British Columbia is launching new tariff-response measures to counter the impact of U.S. President Donald J. Trump's tariffs on Canadian goods and energy, Premier David Eby announced. The province plans to introduce legislation aimed at protecting workers and businesses while enabling swift responses to economic challenges. This comes as B.C.'s share of goods exports to the U.S. has declined to 53% in 2024, compared to 66% in 2000, according to government estimates.
The proposed legislation will give the provincial government tools to remove interprovincial trade barriers, mandate the use of Canadian low-carbon fuels in gasoline and diesel, and apply tolls or fees to U.S. commercial vehicles traveling through B.C. to Alaska. Additionally, the B.C. Liquor Distribution Branch will immediately stop purchasing American liquor from "red" states, removing those products from public liquor store shelves. Crown corporations and the provincial government will prioritize Canadian goods and services in procurement.
The federal government has imposed 25% tariffs on $155 billion worth of U.S. imports as part of a national countermeasure strategy, while provinces and territories are taking additional actions. First ministers have also committed to reducing internal trade and labor mobility barriers by June 1, 2025, to strengthen domestic markets.
B.C. is expediting approvals for major projects worth $20 billion to create 8,000 jobs, particularly in rural and remote communities, to support the economy amid trade disruptions. The province is also forming a trade and economic security task force, an agriculture and food economy task force, a softwood advisory council, and a cabinet committee to coordinate responses to the tariffs.

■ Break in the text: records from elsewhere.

-- ==== Sys2Proof/Certificates/Slice0/Obligations.lean ====
section
/-! DEFINITION. The statements for the provers. "Answers a next state" is written out as an equation with `.next`. -/

open Sys2Proof Sys2Proof.Machine Sys2Proof.Safety

/-! ## Encoding -/

/-- Words written out from R48 and R50 (the vectors V-DEC-1 to V-DEC-10, V-DEC-8 with two paddings, the words of P1's
WSTR, and one word for each other row) decode to the requests they stand for. -/
def Obligations.TabledWordsDecodeToTheirRequests : Prop :=
  decodeWords [0x01000003] = .ok (.cmd8 0x03) ∧ decodeWords [0x010000F3] = .ok (.cmd8 0xF3) ∧
  decodeWords [0x02000028] = .ok (.cmd4 0x28) ∧ decodeWords [0x03000041] = .ok (.data4 0x41) ∧
  decodeWords [0x04000064] = .ok (.wait 100) ∧ decodeWords [0x0400FFFF] = .ok (.wait 65535) ∧
  decodeWords [0x05000080] = .ok (.setbl 0x80) ∧ decodeWords [0x10000414] = .ok (.init 4 20) ∧
  decodeWords [0x11000000] = .ok .clear ∧ decodeWords [0x12000000] = .ok .home ∧
  decodeWords [0x13000313] = .ok (.setcur 3 19) ∧ decodeWords [0x14410201] = .ok (.wchar 0x41 2 1) ∧
  decodeWords [0x150C0105, 0x48656C6C, 0x6F20576F, 0x726C6421] =
    .ok (.wstr 1 5 [0x48, 0x65, 0x6C, 0x6C, 0x6F, 0x20, 0x57, 0x6F, 0x72, 0x6C, 0x64, 0x21]) ∧
  decodeWords [0x15070113, 0x746F6F6C, 0x6F6E6700] = .ok (.wstr 1 19 [0x74, 0x6F, 0x6F, 0x6C, 0x6F, 0x6E, 0x67]) ∧
  decodeWords [0x15070113, 0x746F6F6C, 0x6F6E67FF] = .ok (.wstr 1 19 [0x74, 0x6F, 0x6F, 0x6C, 0x6F, 0x6E, 0x67]) ∧
  decodeWords [0x15020105, 0x48690000] = .ok (.wstr 1 5 [0x48, 0x69]) ∧ decodeWords [0x15000101] = .ok (.wstr 1 1 []) ∧
  decodeWords [0x16010001] = .ok (.setmode 1 0 1)

/-- Decoding the words of any well-formed instruction gives it back, with every operand at every value. -/
def Obligations.DecodeInvertsEncode : Prop :=
  ∀ i : Instr, i.wellFormed = true → decodeWords (encode i) = .ok i

/-- What decodes is a well-formed instruction whose header is the header decoded, bit for bit, and whose payload is the
characters at R52's places: no bit of a request is dropped but for the padding lanes. -/
def Obligations.DecodedRequestsKeepEveryBit : Prop :=
  ∀ (hdr : Word) (ps : List Word) (i : Instr), decodeWords (hdr :: ps) = .ok i →
    i.wellFormed = true ∧ header i = hdr ∧
      payloadBytes i = if opOf hdr = 0x15 then chars ps (aOf hdr).toNat else []

/-- R53. The twelve line forms give the instructions they stand for, with every operand at every value; a string of more
than 255 bytes is an error, whatever the position. -/
def Obligations.AssemblyLinesGiveTheirRequests : Prop :=
  (∀ a b c : Byte,
    assemble "CMD8" [.number a.toNat] = .ok (.cmd8 a) ∧ assemble "CMD4" [.number a.toNat] = .ok (.cmd4 a) ∧
    assemble "DATA4" [.char a] = .ok (.data4 a) ∧ assemble "SETBL" [.number a.toNat] = .ok (.setbl a) ∧
    assemble "INIT" [.number a.toNat, .number b.toNat] = .ok (.init a b) ∧ assemble "CLEAR" [] = .ok .clear ∧
    assemble "HOME" [] = .ok .home ∧ assemble "SETCUR" [.number a.toNat, .number b.toNat] = .ok (.setcur a b) ∧
    assemble "WCHAR" [.char a, .number b.toNat, .number c.toNat] = .ok (.wchar a b c) ∧
    assemble "SETMODE" [.number a.toNat, .number b.toNat, .number c.toNat] = .ok (.setmode a b c)) ∧
  (∀ ms : BitVec 16, assemble "WAIT" [.number ms.toNat] = .ok (.wait ms)) ∧
  (∀ (row col : Byte) (text : List Byte), (Instr.wstr row col text).wellFormed = true →
    assemble "WSTR" [.number row.toNat, .number col.toNat, .text text] = .ok (.wstr row col text)) ∧
  ∀ (x y : AsmOperand) (text : List Byte), 255 < text.length →
    assemble "WSTR" [x, y, .text text] = .error .textTooLong

/-- R51. A complete request decodes exactly when its header is legal; an illegal header makes the block fault with cause 1
in the step that takes it, with no bus write and no response. -/
def Obligations.IllegalRequestsFault : Prop :=
  (∀ (hdr : Word) (ps : List Word), ps.length = payloadWords hdr →
    ((∃ i, decodeWords (hdr :: ps) = .ok i) ↔ LegalHeader hdr)) ∧
  ∀ (s : State) (w : Word) (rest : List Word), Offered s [w] rest → ¬ LegalHeader w →
    ∃ u, TakesTo s u ∧ FaultedBy w 0x01 s u ∧ u.env.reqIn = rest

/-- R52. A WSTR header is followed by exactly `ceil(len / 4)` payload words and no other header by any; all are taken
before the request is decoded; character i comes from R52's lane; padding lanes have no effect. The model's choices
here: words are taken one a step (log entries 1 and 19), and `Req` comes with the last word (log entry 8). -/
def Obligations.WstrPayloadIsTakenWholeAndUnpacked : Prop :=
  (∀ hdr : Word, payloadWords hdr = if opOf hdr = 0x15 then ((aOf hdr).toNat + 3) / 4 else 0) ∧
  (∀ (s : State) (hdr : Word) (ps rest : List Word), Offered s (hdr :: ps) rest → opOf hdr = 0x15 →
    ps.length = payloadWords hdr →
    ∃ v u, Runs s v ∧ (Prompt s → runFor ps.length s = .next v) ∧ v.seqState = .idle ∧ v.trace = s.trace ∧
      v.env.reqIn = (hdr :: ps).drop ps.length ++ rest ∧ reqReady v = true ∧ hostPresents v = true ∧
      step v = .next u ∧ u.env.reqIn = rest ∧ u.collected = [] ∧ u.reqWord = hdr ∧
      (∃ evs, u.trace = s.trace ++ .req hdr :: evs) ∧
      ∀ i, i < (aOf hdr).toNat → u.payload.toList[i]? = some (charAt ps i)) ∧
  ∀ (hdr : Word) (ps qs : List Word), opOf hdr = 0x15 → ps.length = payloadWords hdr → qs.length = payloadWords hdr →
    (∀ i, i < (aOf hdr).toNat → charAt ps i = charAt qs i) → decodeWords (hdr :: ps) = decodeWords (hdr :: qs)

/-! ## A step -/

/-- When the words taken so far and the word the host presents decode to an instruction, one step latches the request
and is `exec` of that instruction. -/
def Obligations.StepRunsTheDecodedRequest : Prop :=
  ∀ (s : State) (w : Word) (rest : List Word) (i : Instr), resetAsserted s = false → s.seqState = .idle → s.rsp = none →
    hostPresents s = true → s.env.reqIn = w :: rest → decodeWords (s.collected ++ [w]) = .ok i →
    step s = exec i (latchRequest (s.collected.headD w) (s.collected ++ [w]).tail (takeWord rest (samplePins s)))

/-- R94. A step with `rst_n` low, from any state: each register R94 gives a value has it, the request in progress, a
partly taken WSTR and a response are gone with no event, the expander and the controller are as they were, and
`req_ready` = 1. -/
def Obligations.ResetEdgeTakesTheResetValues : Prop :=
  ∀ s : State, resetAsserted s = true →
    ∃ u, step s = .next u ∧
      u.seqState = .idle ∧ u.seqProg = [] ∧ u.seqStep = 0 ∧ u.delayCnt = 0 ∧ u.status = 0x00 ∧ u.initDone = false ∧
      u.fault = false ∧ u.faultCause = 0x00 ∧ u.bl = s.params.backlightReset ∧
      u.collected = [] ∧ u.rsp = none ∧ u.bwOut = false ∧ u.trace = s.trace ∧
      u.ghost.expander = s.ghost.expander ∧ u.ghost.ctrlMode = s.ghost.ctrlMode ∧ reqReady u = true

/-- The model's choices at a reset edge (log entries 2, 4 and 10): the registers that R94 leaves unspecified take
`Params.atReset`, and the environment only loses the pin levels of this step. -/
def Obligations.ResetEdgeKeepsTheEnvironment : Prop :=
  ∀ (s : State) (p : Pins) (ps : List Pins), s.env.pins = p :: ps → p.rstN = false →
    ∃ u, step s = .next u ∧
      u.cfgRows = s.params.atReset.cfgRows ∧ u.cfgCols = s.params.atReset.cfgCols ∧
      u.terrLast = s.params.atReset.terrLast ∧ u.reqWord = s.params.atReset.reqWord ∧
      u.payload = s.params.atReset.payload ∧ u.params = s.params ∧ u.env = { s.env with pins := ps }

/-- The state after reset, for every choice of the parameters: R13's column of reset values. -/
def Obligations.ResetStateHasTheResetValues : Prop :=
  ∀ p : Params,
    (State.resetOf p).bl = p.backlightReset ∧ (State.resetOf p).initDone = false ∧ (State.resetOf p).status = 0x00 ∧
    (State.resetOf p).seqState = .idle ∧ (State.resetOf p).seqProg = [] ∧ (State.resetOf p).seqStep = 0 ∧
    (State.resetOf p).delayCnt = 0 ∧ (State.resetOf p).fault = false ∧ (State.resetOf p).faultCause = 0x00 ∧
    Idle (State.resetOf p) ∧ reqReady (State.resetOf p) = true ∧
    (State.resetOf p).trace = [] ∧ (State.resetOf p).params = p

/-- R20. The ROM's four entries; nothing a step does changes them, since the table is a constant of the model. -/
def Obligations.RowBaseTableIsConstant : Prop :=
  rowBase 0 = 0x00 ∧ rowBase 1 = 0x40 ∧ rowBase 2 = 0x14 ∧ rowBase 3 = 0x54

/-! ## Invariants -/

/-- The invariants hold after reset, for well-formed parameters and for the model's own defaults (log entry 3). -/
def Obligations.InvariantsHoldAtReset : Prop :=
  (∀ p : Params, p.Wf → BlockInv (State.resetOf p) ∧ TraceFollows (State.resetOf p)) ∧ BlockInv State.reset

/-- Every step keeps the invariant. -/
def Obligations.EveryStepKeepsTheInvariant : Prop :=
  ∀ s s' : State, BlockInv s → step s = .next s' → BlockInv s'

/-- From a state with the invariant a step always answers a next state: the block never stops outside R26's arms. -/
def Obligations.EveryStepAnswersNext : Prop :=
  ∀ s : State, BlockInv s → ∃ s', step s = .next s'

/-- While a request runs, the trace is its `Req` and then exactly the events of its micro-operations in order, as far as
it has got: no event is lost, repeated, reordered or interleaved. -/
def Obligations.EveryStepKeepsTheTraceInProgramOrder : Prop :=
  ∀ s s' : State, BlockInv s → TraceFollows s → step s = .next s' → TraceFollows s'

/-- A step only appends to the trace, and what it appends is legal: every write goes to `DEV_ADDR`, keeps RW clear and
carries `BL`; every status is one of R77's codes, with an error value exactly beside TRANSPORT_ERROR; every fault is one
of R80's causes; every delay is of 1 to 65535 ms. -/
def Obligations.EveryEventIsLegal : Prop :=
  ∀ s s' : State, BlockInv s → step s = .next s' → ∃ evs, s'.trace = s.trace ++ evs ∧
    (∀ a b, Event.tx a b ∈ evs →
      a = s.params.devAddr ∧ b &&& s.params.rwBit = 0 ∧ b &&& s.params.blBit = (if s.bl then s.params.blBit else 0)) ∧
    (∀ r, Event.rsp r ∈ evs →
      r.status ∈ ([0x00, 0x01, 0x02, 0x03, 0x04, 0x05] : List Byte) ∧ (r.terr.isSome = true ↔ r.status = 0x05)) ∧
    (∀ c, Event.flt c ∈ evs → c ∈ ([0x01, 0x02, 0x03, 0x04] : List Byte)) ∧
    ∀ ms, Event.dly ms ∈ evs → 1 ≤ ms ∧ ms ≤ 65535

B.C.'s reliance on U.S. trade remains lower than other provinces, with 88% of Alberta’s exports and 76% of Ontario and Quebec’s exports going to the U.S. in 2024. However, some B.C. sectors remain highly dependent on U.S. markets, including natural gas, electricity, and softwood lumber, 75% of which was exported to the U.S. in 2024. U.S. imports accounted for 35% of B.C.'s incoming trade, including machinery, agriculture, food, and energy products.
B.C.'s estimates suggest that the 25% tariffs on Canadian mineral exports will cost U.S. companies over $11 billion, significantly affecting the U.S. defense, energy, and manufacturing industries.